The Phase One Trade Agreement sets out a comprehensive framework for the protection of trade secrets and proposes material changes to elements of misappropriation and related major issues, such as the scope of tortfeasors, tortious acts, standard of proof, allocation and shifting of the burden of proof, and interim relief. To a large extent, most of these changes have already been codified in the amended PRC Anti-Unfair Competition Law (effective from 23 April 2019). Additionally, the Phase One Trade Agreement requires China to abolish prima facie evidence of actual damages as a prerequisite for criminal investigation and, as an interim step, to substantially lower all thresholds for criminal enforcement (e.g., China undertakes to allow the victim’s remedial costs to count towards the “great loss” threshold for criminal enforcement).

5. API

China agrees to take effective and expeditious enforcement actions against counterfeit medicines and biologics, including active pharmaceutical ingredients (the APIs).
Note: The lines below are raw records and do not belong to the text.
/-- The fragment count codes, which also start the preemptable frames 0 to 3. -/
def fragCode (n : Nat) : Nat := nth 0xE6 [0xE6, 0x4C, 0x7F, 0xB3] (n % 4)

/-- What stands before the bytes of an mPacket: seven bytes of preamble and the delimiter, or six, the delimiter of a
continuation and the fragment count. -/
def packetLead (smd frag : Nat) : Bytes :=
  if smd < 4 then List.replicate 7 0x55 ++ beBytes 1 (fragCode smd)
  else if smd < 8 then List.replicate 6 0x55 ++ beBytes 1 (nth 0x61 [0x61, 0x52, 0x9E, 0x2A] (smd - 4)) ++ beBytes 1 (fragCode frag)
  else List.replicate 7 0x55 ++ [0xD5]

/-- The check sequence after the first bytes of a frame: the FCS over them with its last two bytes inverted. -/
def fragmentCheck (l : Bytes) : Bytes :=
  let c := ethFcs l
  c.take 2 ++ (c.drop 2).map fun x => BitVec.ofNat 8 (255 - x.toNat)

/-- A port in remote loopback sends what it receives (R223). -/
def State.echoPacket (s : State) (p smd frag : Nat) (bytes : Bytes) : State :=
  if s.receives p ∧ s.obj 0x5000_09 p = 2 then s.emit (.portFrame p (packetLead smd frag) bytes) else s

/-- The same of a whole frame. -/
def State.echo (s : State) (p : Nat) (bytes : Bytes) : State := s.echoPacket p smdExpress 0 bytes

/-- CLIENT_FRAME_RECEIVED (R212); in local loopback the partner's signal does not reach the receiver (R223). -/
def execClientFrameReceived (p : PortNo) (f : WireFrame) (s : State) : Host.Outcome State Fault Refusal :=
  .next (
    if s.obj 0x5000_09 p.val = 1 then s
    else (s.echo p.val f.bytes).receive p.val (s.obj 0x5000_02 p.val) f)

/-- The bytes of a frame received before an mPacket. -/
def State.mergedSoFar (s : State) (p : Nat) (m : MPacket) : Bytes :=
  if m.smd < 4 then [] else ((s.port p).partial_.map OpenPacket.bytes).getD []

/-- MPACKET_RECEIVED (R218, R223). -/
def execMpacketReceived (p : PortNo) (m : MPacket) (s : State) : Host.Outcome State Fault Refusal :=
  .next (
    let check := if m.last ∨ 8 ≤ m.smd then [] else fragmentCheck (s.mergedSoFar p.val m ++ m.bytes)
    if s.obj 0x5000_09 p.val = 1 then s
    else (s.echoPacket p.val (min m.smd smdExpress) m.frag (m.bytes ++ check)).takePacket p.val m)

/-! Egress (R211, R214, R215, R217). -/

/-- Whether a port may send frames (R159, R211, R219, R220). -/
def State.canSend (s : State) (p : Nat) : Bool :=
  s.portOn p && s.link p == linkUp && s.forwarding && !(s.mode == .silenced && s.pwr.fromBoot)

/-- An mPacket leaves a port; `before` are the bytes of its frame that left earlier. Local loopback returns it to the port's
receiver; remote loopback sends in its place what the port receives (R223). -/
def State.sendPacket (s : State) (p : Nat) (before : Bytes) (m : MPacket) : State :=
  match s.obj 0x5000_09 p with
  | 1 => s.takePacket p m
  | 2 => s
  | _ => s.emit (.portFrame p (packetLead m.smd m.frag) (m.bytes ++ if m.last then [] else fragmentCheck (before ++ m.bytes)))

/-- A whole express frame leaves a port, or any frame where preemption is not active. -/
def State.sendBytes (s : State) (p : Nat) (bytes : Bytes) : State := s.sendPacket p [] ⟨bytes, smdExpress, 0, true, false⟩

/-- The first `n` bytes of a frame with a stomped FCS (R214). -/
def stomped (l : Bytes) (n : Nat) : Bytes :=
  let b := l.take n
  b ++ (ethFcs b).map fun x => BitVec.ofNat 8 (255 - x.toNat)

/-- A frame that the egress refuses; a mirror copy counts with its session too (R245). -/
def State.refuseFrame (s : State) (p a : Nat) (f : QFrame) : State :=
  let t := s.count a p
  match f.mirror with
  | some m => t.count 0x6202_05 m
  | none => t

/-- *Egress length and FCS checks* on a picked frame: the counter it counts in, and the bytes that are sent, none for a dropped
one (R214). -/
def State.fate (s : State) (p i : Nat) (f : QFrame) : Nat × Option Bytes :=
  let n := f.data.length
  let cut := s.cutThrough p i n
  let max := s.obj 0x5000_02 p
  if f.arrived < 64 ∧ (8 ≤ f.src ∨ f.mirror.isSome) then (0x5100_0A, none)
  else if max < n then (if cut then (0x5100_0D, some (stomped f.data (max - 4))) else (0x5100_0C, none))
  else if f.bad then (if cut then (0x5100_0F, some (stomped f.data (n - 4))) else (0x5100_0E, none))
  else if n < 64 then (0x5100_0B, some (refreshFcs (padTo 60 (f.data.take (n - 4)) ++ beBytes 4 0)))
  else (0x5100_08, some (refreshFcs f.data))

/-- A frame has been sent: its counter, and its octets where nothing was wrong with it (R214). -/
def State.countSent (s : State) (p a n : Nat) : State :=
  if a = 0x5100_08 then (s.count a p).countX 0x5100_09 p 0 n else s.count a p

/-- The timestamp that the host asked for on its PTP event frame (R199, R393). -/
def State.hostStamp (s : State) (p : Nat) (f : QFrame) : State :=
  match f.tag with
  | none => s
  | some t =>
    let x := s.keepStamp p { domain := 0, type := 0, seq := t, source := [], purpose := 2, value := s.egressStamp p }
    if x.1 then x.2.interrupt 19 else x.2

/-- The frame that begins to leave, as it is sent: PTP correction (R198), the checks of R214, the host's timestamp; its counter and
bytes, none for one that is not sent. -/
def State.outgoing (s : State) (p i : Nat) (f : QFrame) : State × Option (Nat × Bytes) :=
  let x := s.correct p f (s.egressLine p)
  match x.1 with
  | none => (x.2, none)
  | some g =>
    match x.2.fate p i g with
    | (a, none) => (x.2.refuseFrame p a g, none)
    | (a, some b) => (x.2.hostStamp p g, some (a, b))

/-- The number of a port's next preemptable frame is taken (R217). -/
def State.nextFrameNo (s : State) (p : Nat) : State :=
  let x := s.port p
  s.setPort p { x with txNum := (x.txNum + 1) % 4, txFrag := 0 }

/-- The head frame of queue `i` leaves whole, or the rest of it after the fragments before (R214, R217). -/
def State.sendHead (s : State) (p i : Nat) : State :=
  match (s.queue (cliQ p i)).frames with
  | [] => s
  | f :: _ =>
    let t := (s.dropHead (cliQ p i)).qcount 0x7001_12 (cliQ p i) 1
    let x := s.port p
    if f.sent ≠ 0 then
      (((t.setPreempted p none).countSent p 0x5100_08 f.data.length).nextFrameNo p).sendPacket p (f.data.take f.sent)
        ⟨f.data.drop f.sent, 4 + x.txNum, x.txFrag, true, false⟩
    else
      match t.outgoing p i f with
      | (t, none) => t
      | (t, some (a, b)) =>
        let t := t.countSent p a b.length
        if s.preemptable p i then (t.nextFrameNo p).sendPacket p [] ⟨b, x.txNum, 0, true, false⟩ else t.sendBytes p b

/-- A fragment of `n` bytes of the head frame of queue `i` leaves, and the frame is stopped there (R217). The first fragment settles
what the frame will be: a later write of the maximum does not act on it (R213). -/
def State.sendPart (s : State) (p i n : Nat) : State :=
  match (s.queue (cliQ p i)).frames with
  | [] => s
  | f :: _ =>
    let x := s.port p
    let stop := fun (t : State) (b : Bytes) (smd frag next : Nat) =>
      let t := ((t.setPreempted p (some i)).setPort p { t.port p with txFrag := next }).count 0x5100_17 p
      t.sendPacket p (b.take f.sent) ⟨(b.drop f.sent).take n, smd, frag, false, false⟩
    if f.sent ≠ 0 then
      stop (s.editHead (cliQ p i) fun g => { g with sent := g.sent + n }) f.data (4 + x.txNum) x.txFrag ((x.txFrag + 1) % 4)
    else
      match s.outgoing p i f with
      | (t, none) => (t.dropHead (cliQ p i)).qcount 0x7001_12 (cliQ p i) 1
      | (t, some (_, b)) =>
        stop (t.editHead (cliQ p i) fun g => { g with data := b, sent := n, ptp := none, tag := none }) b x.txNum 0 0

/-! Low-power idle (R222). -/

/-- Whether a frame that leaves now starts later than R194 allows after an instant, because the port woke after it: one 66-bit
block of 64 data bits and 1 ns. -/
def State.wokeLate (s : State) (p woke : Nat) (instant : Int) : Bool :=
  let block := 64000000 * todNanosecond / max 1 (portRate (s.obj 0x5000_01 p))
  decide (instant < woke) && decide (instant + block + todNanosecond < s.time.tod)

/-- The first frame that leaves after a wake: one with a launch time, or one that waited for its gate, is counted if it starts
late (R222). -/
def State.noteWake (s : State) (p i : Nat) (f : QFrame) : State :=
  match (s.port p).woke with
  | none => s
  | some w =>
    let t := s.setPort p { s.port p with woke := none }
    let launched := s.launchQueue (cliQ p i).inst && f.launch.any fun v => s.wokeLate p w (s.launchNs v * todNanosecond)
    let gated := (s.openSince p i).any fun n =>
      decide ((f.ingress : Int) ≤ (s.time.tod : Int) - n) && s.wokeLate p w ((s.time.tod : Int) - n)
    if launched ∨ gated then t.count 0x5100_19 p else t

/-- Whether an instant at which a port in low-power idle begins to wake has come: a frame is eligible, or a launch time or the
opening of a gate for a queue with frames is as near as the wake lead 0x5000.08, a number of µs (R222). -/
def State.wakes (s : State) (p : Nat) (instant : WakeInstant) : Bool :=
  let lead := s.obj 0x5000_08 p * 1000
  (List.range 16).any fun i =>
    match (s.queue (cliQ p i)).frames with
    | [] => false
    | f :: _ =>
      match instant with
      | .eligible => s.cliEligible p i
      | .launch => s.launchQueue (cliQ p i).inst && f.launch.any fun v => decide (s.launchNs v ≤ (s.todNs : Int) + lead)
      | .gate => !s.gateOpen p i && (s.untilOpen p i).any fun n => decide (n ≤ lead * todNanosecond)

/-! Sending (R217, R258, R264, R265). -/

/-- Whether a queue of a port is express (R217). -/
def State.expressMask (s : State) (p i : Nat) : Bool := (s.obj 0x5003_02 p).testBit i

/-- The hold has no frame in transmission left to stop. -/
def State.holdActed (s : State) (p : Nat) : State := s.setGate p { s.gate p with stops := false }

/-- The head frame of queue `i` leaves, up to the last point before its gate closes (R265). -/
def State.sendNext (s : State) (p i : Nat) : State :=
  match (s.queue (cliQ p i)).frames with
  | [] => s
  | f :: _ =>
    let t := s.noteWake p i f
    match s.untilClose p i with
    | none => t.sendHead p i
    | some n => if s.passes p f.left n then t.sendHead p i else t.sendPart p i (s.lastStop p f.left n)

/-- CLIENT_FRAME_TRANSMIT: an eligible frame of the port is sent, the rest of a stopped frame before any other preemptable one;
where the port cannot send, the frames at the heads of its queues are dropped (R211, R214, R258, R265). -/
def execClientFrameTransmit (p : PortNo) (s : State) : Host.Outcome State Fault Refusal :=
  .next (
    let i := p.val
    if ¬ s.clk.fast then s
    else if s.canSend i = false then s.dropEgress i
    else if (s.port i).lpi then s
    else
      let s := ((s.judgeHeads i).noteWaits i).holdActed i
      match s.openPart i with
      | none =>
        let x := s.pick (cliQ i) (s.cliEligible i) i 0
        match x.2 with
        | none => x.1
        | some n => x.1.sendNext i n
      | some old =>
        let x := s.pick (cliQ i) (fun n => s.expressMask i n && s.cliEligible i n) i 0
        match x.2 with
        | some n => x.1.sendNext i n
        | none =>
          match (s.queue (cliQ i old)).frames with
          | [] => s
          | f :: _ => if s.gateAdmits i old f ∧ s.heldBack i old = false then s.sendNext i old else s)

/-- Whether a frame may be stopped after a fragment of `n` bytes: the fragment is long enough, and so is the rest, and its gate
stays open for it (R217, R265). -/
def State.mayStop (s : State) (p i n : Nat) (f : QFrame) : Bool :=
  decide (s.minFragment p ≤ n) && decide (n + 64 ≤ f.left) && (s.untilClose p i).all fun t => s.passes p n t

/-- EXPRESS_PREEMPTION: an express frame that became eligible, or the hold of the gate list, stops the preemptable frame in
transmission after a fragment of `n` bytes (R217, R264). -/
def execExpressPreemption (p : PortNo) (n : Nat) (s : State) : Host.Outcome State Fault Refusal :=
  .next (
    let i := p.val
    let held := (s.gate i).stops
    let ready := held || (List.range 16).any fun k => s.expressMask i k && s.cliEligible i k
    let stop := fun (t : State) (k : Nat) =>
      match (t.queue (cliQ i k)).frames with
      | [] => s
      | f :: _ => if t.mayStop i k n f then ((t.noteWake i k f).holdActed i).sendPart i k n else s
    if ¬ s.clk.fast ∨ s.canSend i = false ∨ (s.port i).lpi = true ∨ s.obj 0x5003_06 i ≠ 2 ∨ ready = false then s
    else
      match s.openPart i with
      | some k => if s.gateOpen i k ∧ (held ∨ s.heldBack i k = false) then stop s k else s
      | none =>
        let x := s.pick (cliQ i) (fun k => !s.expressMask i k && s.cliReady i k && (held || !s.heldBack i k)) i 0
        match x.2 with
        | none => s
        | some k => stop x.1 k)

/-! Links (R208, R209, R219). -/

/-- Preemption starts anew at a port (R216). DESIGN CHOICE (log entry 149): with the link down the state is 1, verifying. -/
def State.startVerify (s : State) (p : Nat) : State :=
  if s.obj 0x5003_01 p = 0 then s.setObj 0x5003_06 p 0
  else if s.link p ≠ linkUp then s.setObj 0x5003_06 p 1
  else if s.obj 0x5003_03 p = 1 then s.setObj 0x5003_06 p 2
  else ((s.setPort p { s.port p with verifies := 1 }).setObj 0x5003_06 p 1).signal p signalVerify

/-- LINK_UP (R209). -/
def execLinkUp (p : PortNo) (s : State) : Host.Outcome State Fault Refusal :=
  .next (
    let i := p.val
    if s.portOn i ∧ s.wantedAction i = 0 ∧ s.link i ≠ linkUp ∧ s.clk.trippedCli.contains i = false ∧
        s.obj 0xA100_02 0x13 ≠ 1 then
      ((s.setObj 0x5001_01 i linkUp).raise 0x0501 [.byte i]).startVerify i
    else s)

/-- The link state that a cause leaves: local or remote fault received, or down. -/
def downState : LinkCause → Nat
  | .fault => 3
  | .partner => 4
  | _ => linkDown

/-- LINK_DOWN (R209, R219). -/
def execLinkDown (p : PortNo) (cause : LinkCause) (s : State) : Host.Outcome State Fault Refusal :=
  .next (
    let i := p.val
    if s.portOn i ∧ s.wantedAction i = 0 then
      let t := s.moveLink i (downState cause) (causeNo cause)
      if cause = .fault then t.signal i signalFault else t
    else s)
Under current PRC law, APIs are not subject to export control unless listed on the Categories of Controlled Narcotics and Psychotropic Drugs for Non-medical Use (the Category), which the U.S. has found inadequate. The export of fentanyl as an API to the U.S., for example, was a key subject in the negotiations for the Phase One Trade Agreement. At the request of the U.S., to further regulate fentanyl export, China added six new types of fentanyl to the Category (in March 2017 and September 2018).

6. Execution of civil judgments

Civil judgments – and intellectual property judgments in particular, are difficult to enforce in China. Pursuant to the Phase One Trade Agreement, China undertakes to ensure the expeditious enforcement of judgments on intellectual property infringement. Additionally, in terms of civil procedure for intellectual property cases, China agrees to (i) permit experts to testify in civil judicial proceedings, and (ii) cancel or simplify the formality requirements for authentication, such as legalisation by a consular official.